You can also indicate the range of columns you want to keep using star_col:end_col (by using column names or numbers).

# Add ranges of columns with `star_col:end_col`
marine2 %>%
  select(Family:Species, 24:26) %>%
  glimpse()

Delete columns you don’t need with - (remember, if you delete multiple columns use select(-c()) so that - is applied to all of them).

# Delete columns with `-`
marine2 %>%
  select(-c(2:22, 24)) %>%
  glimpse()

Define the chosen columns in a vector beforehand and then recall it with !!.

# Call a vector of column names with `!!`
marine_cols <- c("Genus", "Species", "year", "pop", "id")

marine2 %>%
  select(!!marine_cols) %>%
  glimpse()

Moreover, you can use select() with these functions:

starts_with("x") matches names starting with “x”
ends_with("x") matches names ending with “x”
contains("x") matches names containing “x”

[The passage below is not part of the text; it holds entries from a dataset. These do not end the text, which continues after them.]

/-- The body of the copy commands (R268). -/
def encCopy (b : CopyBody) : Nat :=
  encRef b.xref 0 + b.stval.toNat * 2 ^ 32 + b.staddr.toNat * 2 ^ 64 + b.amn.toNat * 2 ^ 130 + bitN b.ae 134 +
  bitN b.ste 135 + bitN b.sat 136 + b.rm.toNat * 2 ^ 137 + b.spfmt.toNat * 2 ^ 140 + bitN b.zpd 155 + bitN b.gix 156 +
  bitN b.bsc 157 + bitN b.trn 158 + bitN b.cvt 159 + encRef b.sref 160 + b.sh.toNat * 2 ^ 188 + bitN b.lvl 208

/-- The body and FLAGS of GATOM with its OP (R273). -/
def encGatom (op : Nat) (b : GatomBody) : Nat :=
  b.cmpv.toNat + b.opnd.toNat * 2 ^ 64 + b.addr.toNat * 2 ^ 128 + op * 2 ^ 208 + bitN b.res 211 + b.rrow.toNat * 2 ^ 213

/-- The body of SCAT with its OP (R271). -/
def encScat (op : Nat) (b : ScatBody) : Nat :=
  b.nent.toNat * 2 ^ 107 + bitN b.ce 119 + op * 2 ^ 120 + b.fmt.toNat * 2 ^ 122 + b.drow.toNat * 2 ^ 126 +
  encRef b.xref 144 + encRef b.vref 168

/-- The number of a command's 256-bit word (R171, 17_tile.md); control words and events have none. -/
def encodeCmdNat : Instr → Option Nat
  | .mma h b => some (encHdr 0x01 h + encMma b)
  | .mmac h b => some (encHdr 0x02 h + encMma b)
  | .promote h bank => some (encHdr 0x03 h + bitN bank 210)
  | .drain h b => some (encHdr 0x04 h + encDrain b)
  | .zacc h za zb zp => some (encHdr 0x05 h + (bitN za 208 + bitN zb 209 + bitN zp 210))
  | .chain h g => some (encHdr 0x06 h + g.toNat * 2 ^ 189)
  | .unchain h side => some (encHdr 0x07 h + bitN side 191)
  | .tload h b => some (encHdr 0x10 h + encCopy b)
  | .tgather h b => some (encHdr 0x11 h + encCopy b)
  | .tcvt h b => some (encHdr 0x12 h + encCopy b)
  | .prefetch h b => some (encHdr 0x13 h + encCopy b)
  | .tstore h b => some (encHdr 0x14 h + encCopy b)
  | .gatomAdd h b => some (encHdr 0x15 h + encGatom 0 b)
  | .gatomFadd h b => some (encHdr 0x15 h + encGatom 1 b)
  | .gatomMax h b => some (encHdr 0x15 h + encGatom 2 b)
  | .gatomMin h b => some (encHdr 0x15 h + encGatom 3 b)
  | .gatomSwap h b => some (encHdr 0x15 h + encGatom 4 b)
  | .gatomCas h b => some (encHdr 0x15 h + encGatom 5 b)
  | .migrate h b => some (encHdr 0x16 h + (b.staddr.toNat * 2 ^ 48 + b.dsl.toNat * 2 ^ 112 + b.dpkg.toNat * 2 ^ 116 + b.addr.toNat * 2 ^ 128))
  | .scatAdd h b => some (encHdr 0x20 h + encScat 0 b)
  | .scatMax h b => some (encHdr 0x20 h + encScat 1 b)
  | .scatMin h b => some (encHdr 0x20 h + encScat 2 b)
  | .cntsnap h r => some (encHdr 0x21 h + encRef r 168)
  | .rwrite h b => some (encHdr 0x28 h + (encRef b.sref 144 + b.nrows.toNat * 2 ^ 180 + b.rent.toNat * 2 ^ 186))
  | .qfence h m => some (encHdr 0x30 h + m.toNat * 2 ^ 208)
  | .semsig h => some (encHdr 0x31 h)
  | .semwait h => some (encHdr 0x32 h)
  | _ => none

/-- The 256-bit word of a tile command. -/
def encodeCmd (i : Instr) : Option CmdWord := (encodeCmdNat i).map (BitVec.ofNat 256)

/-- What the decoder reads from an instruction whose bits are w, bit 0 the least significant of the first word: up to
32 bits are a control word, more a tile command word. -/
def decodeTableWord (nbits w : Nat) : Option Instr :=
  if nbits ≤ 32 then
    match decode (BitVec.ofNat 32 w) with
    | .ok i => some i
    | .error _ => none
  else
    match decodeCmd (BitVec.ofNat 256 w) with
    | .ok i => some i
    | .error _ => none

end Sys2Proof
end

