-- ==== Sys2Proof/Machine/Operands.lean ====
section
/-! DEFINITION. Every operand form: who may issue what (R167), the region's named inputs (R201), the operations that
VTYPE allows (R244), register groups (R221), queue ports (R220), REP's stepped forms (R161, R198), and the prologue
that every control word shares. -/

namespace Sys2Proof.Machine

/-! ## Who may issue what -/

/-- The groups of R167; events and commands are no control word. -/
inductive Group where
  | scalar | vector | loadRow | storeRow | ring | command | ppu | task | system | none
  deriving DecidableEq, Repr

/-- The group of an instruction (R157). -/
def groupOf : Instr → Group
  | .add .. | .sub .. | .mul .. | .mulh .. | .mulhu .. | .div .. | .divu .. | .rem .. | .remu .. | .and .. | .or ..
  | .xor .. | .shl .. | .shr .. | .sra .. | .slt .. | .sltu .. | .min .. | .max .. | .minu .. | .maxu .. | .sadd ..
  | .clz .. | .ctz .. | .popc .. | .sext8 .. | .sext16 .. | .sext32 .. | .zext8 .. | .zext16 .. | .zext32 .. | .sel ..
  | .jalr .. | .addi .. | .andi .. | .ori .. | .xori .. | .slti .. | .shli .. | .shri .. | .srai .. | .bfx .. | .bfi ..
  | .li .. | .lih .. | .ldb .. | .ldbu .. | .ldh .. | .ldhu .. | .ldw .. | .ldwu .. | .ld .. | .stb .. | .sth ..
  | .stw .. | .st .. | .loop .. | .beq .. | .bne .. | .blt .. | .bge .. | .bltu .. | .bgeu .. => .scalar
  | .vadd .. | .vsub .. | .vmul .. | .vdiv .. | .vmin .. | .vmax .. | .vabs .. | .vneg .. | .vrcp .. | .vrsq ..
  | .vsqrt .. | .vmov .. | .vand .. | .vor .. | .vxor .. | .vnot .. | .vshl .. | .vshr .. | .vsra .. | .vfma ..
  | .vfms .. | .vnfma .. | .vcmpeq .. | .vcmplt .. | .vcmple .. | .vsel .. | .mand .. | .mor .. | .mnot .. | .mpop ..
  | .mfirst .. | .vcvt .. | .vwadd .. | .vwmul .. | .vnarrow .. | .vrsum .. | .vrmax .. | .vrmin .. | .vramax ..
  | .vscan .. | .vperm .. | .viota .. | .vcompress .. | .vexpand .. | .vppe .. | .vbcast .. | .vextr .. | .vli ..
  | .vcfg .. | .vrotm .. => .vector
  | .qld .. | .qldr .. => .loadRow
  | .qst .. | .qstr .. => .storeRow
  | .rres .. | .rpub .. | .rpop .. | .rpeek .. | .rcfg .. => .ring
  | .kset .. | .kld .. | .kst .. | .push .. | .shape .. | .shld .. => .command
  | .ppld .. => .ppu
  | .spawn .. | .join .. | .exit | .gbar | .fget .. | .fput .. | .freset .. | .semw .. | .sems .. | .evwait ..
  | .evsig .. => .task
  | .nop | .brk | .time .. | .vdhop .. | .mwait .. | .trap .. | .rep .. | .srd .. | .swr .. | .acq .. | .rel ..
  | .mon .. | .fence .. | .wait .. | .region .. | .jmp .. | .jal .. => .system
  | _ => .none

/-- Whether a context may execute a group (R167). -/
def groupAllowed (g : Group) (c : CtxName) : Bool :=
  match g with
  | .vector | .ppu => c == .compute
  | .loadRow => c == .load
  | .storeRow => c == .store
  | .ring => c != .compute
  | .scalar | .command | .task | .system => true
  | .none => false

/-- Whether a context may write a system register (R169). -/
def swrAllowed (r : BitVec 8) (c : CtxName) : Bool := decide (3 ≤ r.toNat) || c == .compute

/-- The instructions of R65, whose first issue is a task's first side effect. -/
def isSideEffect : Instr → Bool
  | .stb .. | .sth .. | .stw .. | .st .. | .kst .. | .rel .. | .qst .. | .qstr .. | .rres .. | .rpub .. | .rpop .. | .push ..
  | .spawn .. | .fput .. | .freset .. | .evsig .. | .sems .. | .swr .. => true
  | _ => false

/-- The x register that an instruction writes, where R201 counts it; JAL's x31 can be no input. -/
def xdest : Instr → Option (BitVec 5)
  | .add d _ _ | .sub d _ _ | .mul d _ _ | .mulh d _ _ | .mulhu d _ _ | .div d _ _ | .divu d _ _ | .rem d _ _
  | .remu d _ _ | .and d _ _ | .or d _ _ | .xor d _ _ | .shl d _ _ | .shr d _ _ | .sra d _ _ | .slt d _ _ | .sltu d _ _
  | .min d _ _ | .max d _ _ | .minu d _ _ | .maxu d _ _ | .sadd d _ _ | .vdhop d _ _ => some d
  | .clz d _ | .ctz d _ | .popc d _ | .sext8 d _ | .sext16 d _ | .sext32 d _ | .zext8 d _ | .zext16 d _ | .zext32 d _
  | .jalr d _ | .fget d _ => some d
  | .sel d _ _ _ => some d
  | .addi d _ _ | .andi d _ _ | .ori d _ _ | .xori d _ _ | .slti d _ _ => some d
  | .shli d _ _ | .shri d _ _ | .srai d _ _ => some d
  | .bfx d _ _ _ | .bfi d _ _ _ => some d
  | .li d _ => some d
  | .lih d _ _ => some d
  | .ldb d _ _ _ | .ldbu d _ _ _ | .ldh d _ _ _ | .ldhu d _ _ _ | .ldw d _ _ _ | .ldwu d _ _ _ | .ld d _ _ _ => some d
  | .loop a _ => some a
  | .mpop d _ | .mfirst d _ => some d
  | .vextr d _ _ => some d
  | .rres d _ | .rpeek d _ => some d
  | .time d => some d
  | .srd d _ => some d
  | .acq d _ _ _ => some d
  | _ => none

/-- Whether a register is a named input (R69, R200). -/
def inputNamed (inputs : BitVec 26) (r : BitVec 5) : Bool := r != 0 && bitAt inputs (r.toNat - 1)

/-! ## Vector operands -/

/-- A group of G registers from first on: aligned, and within one file (R221). -/
def groupOk (first g : Nat) (src : Bool) : Bool :=
  decide (first % g = 0) &&
  (decide (first + g ≤ 56) || (src && decide (56 ≤ first) && decide (first + g ≤ 60)) ||
   (!src && decide (60 ≤ first) && decide (first + g ≤ 64)))

/-- The widened type and G of R233. -/
def widened : Fmt → Option (Fmt × Nat)
  | .bf16 | .fp16 => some (.fp32, 2)
  | .e4m3 | .e5m2 | .tap8 | .tap6 => some (.fp32, 4)
  | .int4 => some (.int16, 4)
  | .int8 => some (.int32, 4)
  | .int16 => some (.int32, 2)
  | _ => none

/-- The lanes of a register under a format (R218). -/
def Fmt.lanes (f : Fmt) : Nat := 4096 / f.width

/-- The registers of a group. -/
def groupRegs (first g : Nat) : List Nat := (List.range g).map fun k => first + k

/-- Source registers and destination registers of a vector instruction, groups written out. -/
def vecRegs (f : Fmt) : Instr → List Nat × List Nat
  | .vadd d a b _ | .vsub d a b _ | .vmul d a b _ | .vdiv d a b _ | .vmin d a b _ | .vmax d a b _ | .vand d a b _
  | .vor d a b _ | .vxor d a b _ | .vshl d a b _ | .vshr d a b _ | .vsra d a b _ | .vsel d a b _ =>
    ([a.toNat, b.toNat], [d.toNat])
  | .vrotm d a b _ => ([a.toNat, b.toNat], [d.toNat])
  | .vfma d a b _ | .vfms d a b _ | .vnfma d a b _ => ([a.toNat, b.toNat, d.toNat], [d.toNat])
  | .vabs d a _ | .vneg d a _ | .vrcp d a _ | .vrsq d a _ | .vsqrt d a _ | .vmov d a _ | .vnot d a _ | .vrsum d a _
  | .vrmax d a _ | .vrmin d a _ | .vramax d a _ | .vscan d a _ | .vcompress d a _ | .vexpand d a _ | .vppe d a _ =>
    ([a.toNat], [d.toNat])
  | .vcmpeq _ a b _ | .vcmplt _ a b _ | .vcmple _ a b _ => ([a.toNat, b.toNat], [])
  | .vcvt d a _ t =>
    let wd := ((Fmt.ofCode t.toNat).map Fmt.width).getD f.width
    (groupRegs a.toNat (f.width / wd), groupRegs d.toNat (wd / f.width)) |> fun x =>
      (if x.1.isEmpty then [a.toNat] else x.1, if x.2.isEmpty then [d.toNat] else x.2)
  | .vwadd d a b _ | .vwmul d a b _ => ([a.toNat, b.toNat], groupRegs d.toNat (((widened f).map Prod.snd).getD 1))
  | .vnarrow d a _ _ _ => (groupRegs a.toNat (((widened f).map Prod.snd).getD 1), [d.toNat])
  | .vperm d a b => (a.toNat :: groupRegs b.toNat (max 1 (f.lanes / 256)), [d.toNat])
  | .viota d _ => ([], [d.toNat])
  | .vbcast d _ => ([], [d.toNat])
  | .vli d _ => ([], [d.toNat])
  | .vextr _ a _ => ([a.toNat], [])
  | _ => ([], [])

/-- Whether the groups that an instruction names are aligned and lie in one file, and whether TYPE has the operation (R244). -/
def vecTypeOk (f : Fmt) : Instr → Bool
  | .vshl .. | .vshr .. | .vsra .. | .viota .. => f.isInt
  | .vrcp .. | .vrsq .. | .vsqrt .. | .vppe .. => !f.isInt
  | .vcvt d a _ t =>
    match Fmt.ofCode t.toNat with
    | none => false
    | some g =>
      let r := max f.width g.width / min f.width g.width
      g.isVector && decide (r ≤ 4) &&
      (if g.width > f.width then groupOk d.toNat r false else if g.width < f.width then groupOk a.toNat r true else true)
  | .vwadd d _ _ _ | .vwmul d _ _ _ => match widened f with | none => false | some (_, g) => groupOk d.toNat g false
  | .vnarrow _ a _ _ _ => match widened f with | none => false | some (_, g) => groupOk a.toNat g true
  | .vperm _ _ b => groupOk b.toNat (max 1 (f.lanes / 256)) true
  | _ => true
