/-- TLOAD and TGATHER: token e, if active, reads tile row rowOf e, or zeros where that is none. -/
def loadRun (s0 s : State) (q : QEntry) (b : CopyBody) (v : Nat) (dest : List (CoreRef × Nat)) (rowOf : Nat → Option Nat) : State :=
  let h := q.shape
  let ps := q.reads (rowSpans h ((List.range (min v (shTokens h))).filterMap rowOf))
  let rows := touched q b v dest
  withRows s rows (fun s => withLines s ps s0 fun s =>
    match unreachableDla s q with
    | some a => startFault s q fUnreach a
    | none =>
      match poisonedPart s ps with
      | some a => startFault (spoilRows s rows) q fPoison a
      | none =>
        let toks := (List.range (shTokens h)).map fun e =>
          if tokenOn v e then (match rowOf e with
            | some t => (globalRow s q t).map some
            | none => List.replicate (shCols h) (some (0, 0)))
          else List.replicate (shCols h) none
        toScratch s q b (shFmt h) dest (outOf h b toks) []) s0

/-- TLOAD. -/
def execTload (h : CmdHdr) (b : CopyBody) (s : State) : Host.Outcome State Fault Refusal :=
  go (withStart (.tload h b) s fun q s' =>
    match refWrite s' s'.cur.at_ b.sref (streamRows q.shape b) with
    | .fault c a => startFault s' q c a
    | .ok dest _ => loadRun s s' q b h.vcnt.toNat dest some)

/-- TGATHER: token e reads tile row idx e; an index beyond ROWS gives zeros (R270). -/
def execTgather (h : CmdHdr) (b : CopyBody) (s : State) : Host.Outcome State Fault Refusal :=
  go (withStart (.tgather h b) s fun q s' =>
    let n := shTokens q.shape
    let v := h.vcnt.toNat
    match refWrite s' s'.cur.at_ b.sref (streamRows q.shape b), refRead s' s'.cur.at_ b.xref (ceilDiv (n * 4) 512) with
    | .fault c a, _ => startFault s' q c a
    | _, .fault c a => startFault s' q c a
    | .ok dest _, .ok xr _ =>
      let used := xr.take (ceilDiv (v * 4) 512)
      withRows s' used (fun s' =>
        match s'.poisonRow used with
        | some a => startFault (spoilRows s' (touched q b v dest)) q fPoison a
        | none =>
          let idx := s'.rowVals used
          loadRun s s' q b v dest fun e =>
            let t := elemAt 32 idx e
            if t < shRows q.shape then some t else none) s)

/-- TCVT: from the tile as it stands in SREF to XREF. -/
def execTcvt (h : CmdHdr) (b : CopyBody) (s : State) : Host.Outcome State Fault Refusal :=
  go (withStart (.tcvt h b) s fun q s' =>
    let r := s'.cur.at_
    let sh := q.shape
    let f := shFmt sh
    let v := h.vcnt.toNat
    let n := ceilDiv (shTokens sh * shCols sh * codeWidth f) 4096 + scaleRows sh f
    match refRead s' r b.sref n, refWrite s' r b.xref (streamRows sh b) with
    | .fault c a, _ => startFault s' q c a
    | _, .fault c a => startFault s' q c a
    | .ok src k, .ok dest _ =>
      let used := (activeSide sh false false f v src.length).filterMap fun i => src[i]?
      let rows := touched q b v dest
      withRows s' (used ++ rows) (fun s' =>
        match unreachableDla s' q with
        | some a => startFault s' q fUnreach a
        | none =>
          match s'.poisonRow used with
          | some a => startFault (spoilRows s' rows) q fPoison a
          | none => toScratch s' q b f dest (outOf sh b (sideSource sh false false f v (s'.rowVals src))) (popsOf b.sref k)) s)

/-- The tokens of a stream: codes of each, with its scales. -/
def tokensOf (h : CmdWord) (b : CopyBody) (st : Stream) : List (List (Option Nat)) :=
  if b.trn then transpose (shPlanes h) (shCols h) (shRows h) none st.rows else st.rows

/-- The lines that a TSTORE writes. -/
def storeLines (q : QEntry) (b : CopyBody) (v : Nat) (st : Stream) : List (Nat × BitVec 128 × LineData) :=
  let h := q.shape
  let w := codeWidth (shFmt h)
  let toks := (tokensOf h b st).zipIdx.filter fun x => tokenOn v x.2
  let l := toks.foldl (fun acc x =>
    let (p, r) := tokenRow h x.2
    addSpan q acc (shRowAddr h p r) (shRowBytes h) (packNat w (x.1.map fun c => c.getD 0))) []
  if shFmt h = 7 then
    (st.scales.zipIdx.filter fun x => tokenOn v x.2).foldl (fun acc x =>
      addSpan q acc (scaleAddr h x.2) (shCols h / 32) (packNat 8 (x.1.getD []))) l
  else l

/-- TSTORE. -/
def execTstore (h : CmdHdr) (b : CopyBody) (s : State) : Host.Outcome State Fault Refusal :=
  go (withStart (.tstore h b) s fun q s' =>
    let sh := q.shape
    let f := sideFmt sh b
    let v := h.vcnt.toNat
    match refRead s' s'.cur.at_ b.sref (streamRows sh b) with
    | .fault c a => startFault s' q c a
    | .ok src k =>
      let used := touched q b v src
      withRows s' used (fun s' =>
        match unreachableDla s' q with
        | some a => startFault s' q fUnreach a
        | none =>
          match s'.poisonRow used with
          | some a => startFault s' q fPoison a
          | none =>
            let rows := sideSource sh b.trn b.zpd f v (s'.rowVals src)
            let ctl := ctlOf b f (shFmt sh)
            let st := ctl.stream rows (memberSeed q.seed 0)
            begun s' q (lineWrites (storeLines q b v st)) (stampOf q b) (if b.ae then some (streamAmax ctl.src rows) else none)
              (popsOf b.sref k)) s)

/-- A PREFETCH would allocate a line into a way that is waking: no awake way has room for it (R101, R102). -/
def State.prefetchStall (s : State) (i : Fin 6) (lvl : Bool) (l : Nat) : Bool :=
  if lvl then ((s.die i).line l).isNone && !(s.die i).canFill && (s.die i).waking != 0 else s.llcStall l

/-- A line comes to stand in a die cache for a PREFETCH of level 1: not a poisoned line, nor one homed elsewhere. -/
def prefetchLine (s : State) (i : Fin 6) (l : Nat) : State :=
  if s.homes.poisoned l || !s.pageLocal (linePage l) || ((s.die i).line l).isSome || !s.canCache i l || !s.readClear (some i) l then s
  else
    let st : Moesi := if (s.heldElsewhere i l).isEmpty then .e else .s
    (s.forwardOthers i l).updDie i fun d => d.setLine l st

/-- The lines of a PREFETCH come to stand at the level that it names. -/
def prefetchLines (s : State) (i : Fin 6) (lvl : Bool) (ls : List Nat) : State :=
  ls.foldl (fun s l => if lvl then prefetchLine s i l else if s.homes.poisoned l then s else s.touchLlc l) s

/-- PREFETCH: it changes no value. Like a copy's reads, its requests reach the lines' current homes first, and it stalls on a
way that is waking. -/
def execPrefetch (h : CmdHdr) (b : CopyBody) (s0 : State) : Host.Outcome State Fault Refusal :=
  go (withStart (.prefetch h b) s0 fun q s =>
    let ps := q.reads (rowSpans q.shape (List.range (min h.vcnt.toNat (shTokens q.shape))))
    let i := s.cur.at_.site
    let ls := partLines ps
    match unreachableDla s q with
    | some a => startFault s q fUnreach a
    | none =>
      if (ls.any fun l => !s.routed i (linePage l)) || ls.any (s.prefetchStall i b.lvl) then s0
      else begun (prefetchLines (s.accept i ls) i b.lvl ls) q [] none none [])

end Sys2Proof.Machine
end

# Choose columns with names starting with "Decimal"
marine2 %>%
  select(starts_with("Decimal")) %>%
  glimpse()

You can also select columns based on their data type using select_if(). The common data types to be called are: is.character, is.double, is.factor, is.integer, is.logical, is.numeric.

marine2 %>%
  select_if(is.numeric) %>%
  glimpse()  # numeric data types only selected (here: integer or double)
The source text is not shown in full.